Metro, Politics, Newton

“It Is Time For You To Leave the United States”: Newton Citizen and Immigration Lawyer Ordered To Self-Deport

In an apparent mistake, the Department of Homeland Security (DHS) told a Newton immigration lawyer, a U.S. citizen, she had one week to self-deport last Thursday.

“At first I thought it was for a client, but I looked really closely and the only name on the email was mine,” the lawyer, Nicole Micheroni, told NBC News Monday. “So it said my parole status had been terminated and I should leave the country within seven days.”

Micheroni said she quickly recognized the message was an accident.

“I never took DHS’s scary-sounding notice that I had 7 days to leave the country too seriously, because it was obviously some kind of mistake,” Micheroni wrote on Bluesky Sunday.
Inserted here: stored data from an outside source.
-- ==== Sys2Proof/Certificates/Slice0/Obligations.lean ====
section
/-! DEFINITION. The statements for the provers. A statement over `tw` is about the block at any target width; one over
`State` is about the machine the host runs, at `Config.TW = 256`. -/

open Sys2Proof Sys2Proof.Machine

/- Encodings. -/

/-- Sample words of every command, written out from 30_encoding.md R40 to R42, decode to the command they stand for. -/
def Obligations.SampleWordsDecode : Prop :=
  decodeTableWord 32 0x01020700 = some (.get .tm 7)
    ∧ decodeTableWord 32 0x01060000 = some (.get .sr 0)
    ∧ decodeTableWord 32 0x02040100 = some (.put .hr 1)
    ∧ decodeTableWord 32 0x02010000 = some (.put .ts 0)
    ∧ decodeTableWord 32 0x10000000 = some .dec
    ∧ decodeTableWord 32 0x11000000 = some .enc
    ∧ decodeTableWord 32 0x20000000 = some .wrkt
    ∧ decodeTableWord 32 0x21000000 = some .wrkc
    ∧ decodeTableWord 32 0x22000000 = some .divt

/-- Decoding the word of a well-formed command gives the command back, at every target width (30_encoding.md R42, R46). -/
def Obligations.DecodeOfEncode : Prop :=
  ∀ (tw : Nat) (i : Instr), i.WF tw → decodeCommand tw (encode i) = .ok i

/-- A word that decodes is the one word of a well-formed command: no bit of it is ignored (30_encoding.md R42, R46). -/
def Obligations.DecodedWordIsTheEncoding : Prop :=
  ∀ (tw : Nat) (c : Word32) (i : Instr), decodeCommand tw c = .ok i → i.WF tw ∧ encode i = c

/-- The illegal words are the ones R47 lists; an illegal word raises `ILLEGAL_CMD` and changes nothing else, and is refused
while halted. -/
def Obligations.IllegalWordsAndTheirEffect : Prop :=
  ∀ (tw : Nat) (c w : Word32) (x : Regs tw),
    ((¬∃ i, decodeCommand tw c = .ok i) ↔ IllegalWord tw c)
      ∧ IllegalWord tw 0x00000000#32 ∧ IllegalWord tw 0xffffffff#32
      ∧ (IllegalWord tw c → x.sr.fatal ≠ 1 →
          transact c w x = { regs := { x with sr := { fatal := 1, cause := 1 } }, rdata := 0 })
      ∧ (IllegalWord tw c → x.sr.fatal = 1 → transact c w x = { regs := x, rdata := 0 })

/-- Of the `2^32` words exactly 58 are legal at this hardware's width (30_encoding.md R42, R46). -/
def Obligations.FiftyEightLegalWords : Prop :=
  ((legalCommands Config.TW).map encode).length = 58
    ∧ ((legalCommands Config.TW).map encode).Nodup
    ∧ ∀ c : Word32, (∃ i, decodeCommand Config.TW c = .ok i) ↔ c ∈ (legalCommands Config.TW).map encode

/- The step. -/

/-- A step on a command word that decodes runs the decoded command, with the data word offered beside it and the later
inputs of the host left as they are (30_encoding.md R46, 20_memory.md R30). The port fields are the model's (log entry 2). -/
def Obligations.StepRunsTheDecodedCommand : Prop :=
  ∀ (s : State) (c w : Word32) (rest : List PortEvent) (i : Instr),
    s.inbox = .command c w :: rest → decodeCommand Config.TW c = .ok i →
      i.WF Config.TW ∧ step s = exec i { s with inbox := rest, wdata := w }

/-- A step on any command word is the transaction of 00_scope.md R8 on the seven registers: the next registers and the one
response (20_memory.md R30). -/
def Obligations.StepIsTheTransaction : Prop :=
  ∀ (s : State) (c w : Word32) (rest : List PortEvent), s.inbox = .command c w :: rest →
    step s = .next { regs := (transact c w s.regs).regs, inbox := rest, wdata := w,
                     rsp := some (transact c w s.regs).rdata }

/-- A reset input gives the reset state from any state, with no response (20_memory.md R33, 70_reset_and_hazards.md R95);
with nothing offered no register changes and no response is given (R96). That the port fields are as they are is the
model's choice (log entry 2). -/
def Obligations.StepOnResetAndWhenIdle : Prop :=
  ∀ (s : State) (rest : List PortEvent),
    (s.inbox = .reset :: rest →
      step s = .next { regs := { cb := 0, ts := 0, tm := 0, wk := 0, hr := 0, tt := 0, sr := { fatal := 0, cause := 0 } },
                       inbox := rest, wdata := 0, rsp := none })
      ∧ (s.inbox = [] → step s = .next { s with rsp := none })
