/-- Settles O36: below `2^128 - 1` the product of the two divisors is below `2^256`, so the third part follows from the
second; the equal pairs are the rule's own. -/
theorem workFallsAsTheTargetRises : Obligations.WorkFallsAsTheTargetRises := by
  refine ⟨fun t₁ t₂ hpos hlt => ⟨workOfTarget_antitone hpos hlt, workOfTarget_strictAnti hpos hlt, fun hsmall => ?small⟩,
    fun t ht => workOfTarget_eq_zero (sign_or_mag_of_targetValue_nonpos ht), ?pairs⟩
  case small =>
    refine workOfTarget_strictAnti hpos hlt ?_
    calc (t₁ + 1) * (t₂ + 1) ≤ 2 ^ 128 * 2 ^ 128 := Nat.mul_le_mul (by omega) (by omega)
      _ = 2 ^ 256 := by norm_num
  case pairs => decide

/- What the commands leave in `WK` (41_work.md R67 to R69, R75). -/

/-- `WK` is wide enough for every work (41_work.md R67). -/
theorem writeWork_wk_toNat (x : Regs tw) : (writeWork x).wk.toNat = workOfTarget x.ts x.tm.toNat := by
  have hlt : workOfTarget x.ts x.tm.toNat < 2 ^ Config.WW := (workOfTarget_le _ _).trans_lt (by norm_num)
  rw [writeWork_wk, BitVec.toNat_ofNat, Nat.mod_eq_of_lt hlt]

/-- The sign a decoded zero loses in `TS` makes no difference to its work (40_codec.md R53). -/
theorem workOfTarget_writeTarget (x : Regs tw) {c : Word32} (h : compactMag c < 2 ^ tw) :
    workOfTarget (writeTarget (decodeCompact c) x).ts (writeTarget (decodeCompact c) x).tm.toNat
      = workOfTarget (decodeCompact c).sign (decodeCompact c).mag := by
  rw [writeTarget_tm_toNat x h, writeTarget_ts, decodeCompact_mag]
  split
  case isTrue h0 => rw [h0, workOfTarget_zero, workOfTarget_zero]
  case isFalse => rfl

theorem wrktReply_of_halted {x : Regs tw} (h : x.sr.fatal = 1) : wrktReply x = refuse x :=
  if_pos h

theorem wrktReply_of_running {x : Regs tw} (hf : x.sr.fatal ≠ 1) : wrktReply x = respond 0 (writeWork x) :=
  if_neg hf

/-- The block that a fault has just halted refuses `WRKT` (60_exceptions.md R87). -/
theorem wrktReply_after_fault (e : Cause) (x : Regs tw) : wrktReply (raiseFatal e x).regs = raiseFatal e x :=
  wrktReply_of_halted rfl

/-- Settles O34: the range is that of the quotient, and the range fits `WK`. -/
theorem workIsInRange : Obligations.WorkIsInRange := by
  refine ⟨fun mag hpos => ⟨workOfTarget_le 0 mag, ?top, fun hle => ?pos, fun hge => ?zero⟩, workOfTarget_le,
    fun tw w x hf => ⟨?wrkt, fun hfits => ?wrkc⟩⟩
  case top =>
    rw [workOfTarget_eq_iff hpos]
    omega
  case pos =>
    rw [workOfTarget_of_pos hpos]
    exact Nat.div_pos (by omega) (Nat.succ_pos mag)
  case zero =>
    rw [workOfTarget_of_pos hpos]
    exact Nat.div_eq_of_lt (Nat.lt_succ_of_le hge)
  case wrkt =>
    rw [transact_wrkt, wrktReply_of_running hf]
    exact writeWork_wk_toNat x
  case wrkc =>
    rw [transact_wrkc_of_fits w hf hfits]
    exact (writeWork_wk_toNat _).trans (workOfTarget_writeTarget x hfits)

/-- `WRKC` makes the very reply that `WRKT` makes after `DEC`, in each of the three ways `DEC` can end: the two commands
branch on the same two conditions (41_work.md R75). -/
theorem wrkcReply_eq_wrktReply_decReply (x : Regs tw) : wrkcReply x = wrktReply (decReply x).regs := by
  unfold wrkcReply decReply
  split
  case isTrue hhalt => exact (wrktReply_of_halted hhalt).symm
  case isFalse hf =>
    split
    case isTrue => exact (wrktReply_after_fault _ x).symm
    case isFalse => exact (wrktReply_of_running (x := writeTarget _ x) hf).symm

/-- `DEC` responds 0 however it ends (40_codec.md R56, 60_exceptions.md R84, R87). -/
theorem decReply_rdata (x : Regs tw) : (decReply x).rdata = 0 := by
  obtain ⟨-, h⟩ | ⟨-, -, h⟩ | ⟨-, -, h⟩ := decReply_cases x <;> rw [h] <;> rfl

theorem wrktReply_rdata (x : Regs tw) : (wrktReply x).rdata = 0 := by
  obtain ⟨-, h⟩ | ⟨-, h⟩ := wrktReply_cases x <;> rw [h] <;> rfl

/-- Settles O37: the two replies are one, and all the responses are 0. -/
theorem wrkcIsDecThenWrkt : Obligations.WrkcIsDecThenWrkt := by
  intro tw w w₁ w₂ x
  have heq : transact 0x21000000#32 w x = transact 0x20000000#32 w₂ (transact 0x10000000#32 w₁ x).regs :=
    wrkcReply_eq_wrktReply_decReply x
  refine ⟨congrArg Reply.regs heq, ?rdata, congrArg Reply.rdata heq, fun hf hov => ?overflow⟩
  case rdata =>
    rw [heq, transact_wrkt, transact_dec, wrktReply_rdata, decReply_rdata]
  case overflow =>
    have hdec : transact 0x10000000#32 w₁ x = raiseFatal .decOverflow x :=
      (transact_dec_of_running w₁ hf).trans (if_pos hov)
    rw [heq, hdec, transact_wrkt, wrktReply_after_fault]
    exact ⟨rfl, rfl, rfl⟩

/- The time (41_work.md R70, R71, R74). -/

theorem divtReply_of_running {x : Regs tw} (hf : x.sr.fatal ≠ 1) (hr : x.hr ≠ 0) :
    divtReply x = respond 0 { x with tt := BitVec.ofNat Config.QW (divTime x.wk.toNat x.hr.toNat) } := by
  obtain ⟨hhalt, -⟩ | ⟨-, h0, -⟩ | ⟨-, -, heq⟩ := divtReply_cases x
  · exact absurd hhalt hf
  · exact absurd h0 hr
  · exact heq

/-- A time is at most the work it is the time of, so `TT` holds it whole (41_work.md R70). -/
theorem divTime_fits (wk : BitVec Config.WW) (h : Nat) :
    (BitVec.ofNat Config.QW (divTime wk.toNat h)).toNat = wk.toNat / h := by
  rw [BitVec.toNat_ofNat]
  exact Nat.mod_eq_of_lt ((Nat.div_le_self _ _).trans_lt wk.isLt)

/-- Settles O32: the quotient fits `TT`, and the two inequalities are those of floor division. -/
theorem divtWritesTheTime : Obligations.DivtWritesTheTime := by
  intro s hf hr
  have hpos : 0 < s.regs.hr.toNat := Nat.pos_of_ne_zero fun h0 => hr (BitVec.eq_of_toNat_eq h0)
  refine ⟨BitVec.ofNat Config.QW (divTime s.regs.wk.toNat s.regs.hr.toNat), ?run, ?lower, ?upper⟩
  case run =>
    rw [exec_eq_finish]
    exact congrArg (finish s) (divtReply_of_running hf hr)
  case lower =>
    rw [divTime_fits]
    exact Nat.div_mul_le_self _ _
  case upper =>
    rw [divTime_fits]
    exact (Nat.div_lt_iff_lt_mul hpos).mp (Nat.lt_succ_self _)

end Sys2Proof.Proofs

/-! PROOFS of the family 60_exceptions.md: the reply of a halted block to every command, legal or not, and why no run of
commands changes its registers. -/

namespace Sys2Proof.Proofs

open Sys2Proof.Machine Sys2Proof.Laws

variable {tw : Nat}

theorem wf_of_decodeGet {c : Word32} {i : Instr} (h : decodeGet tw c = .ok i) : i.WF tw := by
  unfold decodeGet at h
  split at h
  next => cases h
  next hM =>
    cases h
    obtain ⟨-, -, -, hvalid⟩ := decodeM_ok hM
    exact hvalid

theorem wf_of_decodePut {c : Word32} {i : Instr} (h : decodePut tw c = .ok i) : i.WF tw := by
  unfold decodePut at h
  split at h
  next => cases h
  next hM =>
    split at h
    next hw =>
      cases h
      obtain ⟨-, -, -, hvalid⟩ := decodeM_ok hM
      exact ⟨hvalid, hw⟩
    next => cases h

/-- The decoder answers only commands that have a word of their own (30_encoding.md R46). -/
theorem wf_of_decodeCommand {c : Word32} {i : Instr} (h : decodeCommand tw c = .ok i) : i.WF tw := by
  unfold decodeCommand at h
  cases hop : opcodeOf (opField c) with
  | none => rw [hop] at h; cases h
  | some op =>
    rw [hop] at h
    cases op with
    | get => exact wf_of_decodeGet h
    | put => exact wf_of_decodePut h
    | dec | enc | wrkt | wrkc | divt =>
      obtain ⟨-, rfl⟩ := decodeC_ok h
      exact trivial

/-- A limb is the digit of its register's value, cut to 32 bits (20_memory.md R25). -/
theorem regRead_eq_ofNat (r : Reg) (k : Byte) (x : Regs tw) :
    regRead r k x = BitVec.ofNat 32 (regValue r x / 2 ^ (32 * k.toNat)) :=
  BitVec.eq_of_toNat_eq ((regRead_toNat r k x).trans (BitVec.toNat_ofNat _ _).symm)

/-- `GET` looks at `FATAL` only when its address is not valid (42_register_access.md R77). -/
theorem getReply_of_valid {r : Reg} {k : Byte} (h : ValidAddress tw r k) (x : Regs tw) :
    getReply r k x = respond (regRead r k x) x :=
  if_pos h

theorem illegalCommand_of_halted {x : Regs tw} (h : x.sr.fatal = 1) : illegalCommand x = refuse x :=
  if_pos h

/-- Every command but `GET` asks first whether the block is halted (60_exceptions.md R87). -/
theorem commandReply_of_halted {i : Instr} {x : Regs tw} (w : Word32) (h : x.sr.fatal = 1)
    (hget : ∀ r k, i ≠ .get r k) : commandReply i w x = refuse x := by
  cases i with
  | get r k => exact absurd rfl (hget r k)
  | wrkt => exact wrktReply_of_halted h
  | put | dec | enc | wrkc | divt => exact if_pos h

/-- A legal `GET` is served whether the block is halted or not (42_register_access.md R77). -/
theorem transact_of_get {c : Word32} {r : Reg} {k : Byte} (w : Word32) (x : Regs tw)
    (h : decodeCommand tw c = .ok (.get r k)) :
    transact c w x = respond (BitVec.ofNat 32 (regValue r x / 2 ^ (32 * k.toNat))) x := by
  have hvalid : ValidAddress tw r k := wf_of_decodeCommand h
  rw [transact_of_ok x w h, ← regRead_eq_ofNat]
  exact getReply_of_valid hvalid x

/-- Every other word, legal or not, is refused while the block is halted (60_exceptions.md R87). -/
theorem transact_of_halted {c : Word32} {x : Regs tw} (w : Word32) (hhalt : x.sr.fatal = 1)
    (hget : ∀ r k, decodeCommand tw c ≠ .ok (.get r k)) : transact c w x = refuse x := by
  cases h : decodeCommand tw c with
  | error e => exact (transact_of_error x w h).trans (illegalCommand_of_halted hhalt)
  | ok i =>
    have hi : ∀ r k, i ≠ .get r k := fun r k heq => hget r k (heq ▸ h)
    exact (transact_of_ok x w h).trans (commandReply_of_halted w hhalt hi)

/-- Served or refused, no word changes a register of a halted block (60_exceptions.md R87). -/
theorem transact_regs_of_halted {x : Regs tw} (hhalt : x.sr.fatal = 1) (c w : Word32) : (transact c w x).regs = x := by
  by_cases hget : ∃ r k, decodeCommand tw c = .ok (.get r k)
  case pos =>
    obtain ⟨r, k, h⟩ := hget
    rw [transact_of_get w x h, respond_regs]
  case neg =>
    rw [transact_of_halted w hhalt fun r k h => hget ⟨r, k, h⟩, refuse_regs]

theorem runRequests_cons_regs (q : Request) (qs : List Request) (x : Regs tw) :
    (runRequests (q :: qs) x).1 = (runRequests qs (transact q.cmd q.wdata x).regs).1 :=
  rfl

/-- Registers that every transaction leaves as they are come out of every run as they went in. -/
theorem runRequests_regs_of_fixed {x : Regs tw} (h : ∀ c w, (transact c w x).regs = x) (qs : List Request) :
    (runRequests qs x).1 = x := by
  induction qs with
  | nil => rfl
  | cons q qs ih => rw [runRequests_cons_regs, h, ih]

/-- Settles O40: `GET` never asks whether the block is halted, everything else asks first and is refused, so every
transaction and with it every run leaves a halted block as it is. -/
theorem haltedBlockIsFrozen : Obligations.HaltedBlockIsFrozen := fun _ x hhalt =>
  ⟨fun _ w _ _ h => transact_of_get w x h, fun _ w hget => transact_of_halted w hhalt hget,
    runRequests_regs_of_fixed (transact_regs_of_halted hhalt)⟩

end Sys2Proof.Proofs

/-! PROOFS of the family other, command words: the decoder is the inverse of the encoder on the well-formed commands
(30_encoding.md R42, R46), and the assembler emits words of well-formed commands (R49). -/

namespace Sys2Proof.Proofs

open Sys2Proof.Machine Sys2Proof.Laws

variable {tw : Nat}

/-- The opcode a command is written with (30_encoding.md R42). -/
def opcodeOfInstr : Instr → Opcode
  | .get _ _ => .get
  | .put _ _ => .put
  | .dec => .dec
  | .enc => .enc
  | .wrkt => .wrkt
  | .wrkc => .wrkc
  | .divt => .divt

@[simp] theorem opField_encode (i : Instr) : opField (encode i) = (opcodeOfInstr i).byte := by
  cases i with
  | get r k => exact opField_wordM .get r k
  | put r k => exact opField_wordM .put r k
  | dec | enc | wrkt | wrkc | divt => exact opField_wordC _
Micheroni—an immigration lawyer at Cameron Micheroni & Silvia in Boston—said it’s likely that the message was meant for one of her clients. Even so, she said the nature of this message was concerning. 

“I have gotten some serious inquiries from my parents or other family members or friends being like, ‘what do I do if you stop answering me or if you disappear? Like, who do you want me to call?’” Micheroni told WIRED.

These types of messages would be even more worrying to someone less familiar with U.S. immigration law, Micheroni told WIRED.

“A lot of people that are here on parole status don’t know the nuances of immigration law, so they get this email and they don’t know if it applies to them,” Micheroni said. “And most of them assume that it does because everything is really scary for people right now.”

The DHS has confirmed that it is terminating parole for individuals without legal status, including many who entered the country through the CBP One app, a Biden-administration program that streamlined asylum entry to the United States for immigrants from certain countries. The Trump administration shut the app down in January.

The email Micheroni received resembled messages sent to migrants who had used CBP One to enter the United States. A representative for the DHS confirmed to WIRED that these messages were sent to whatever email was associated with the intended immigrant, which could have included the individual’s lawyer.

“CBP used the known email addresses of the alien to send notifications,” an unnamed DHS spokesperson said to WIRED. “If a non-personal email—such as an American citizen contact—was provided by the alien, notices may have been sent to unintended recipients. CBP is monitoring communications and will address any issues on a case-by-case basis.”

The message itself was misleading, Micheroni said, partly because it’s uncommon for notices like this to be sent via email.“The language in the email is very threatening,” Micheroni said to NBC News. “And it looks kind of like a sketchy spam email. It doesn’t look like an official government notice, but it is.”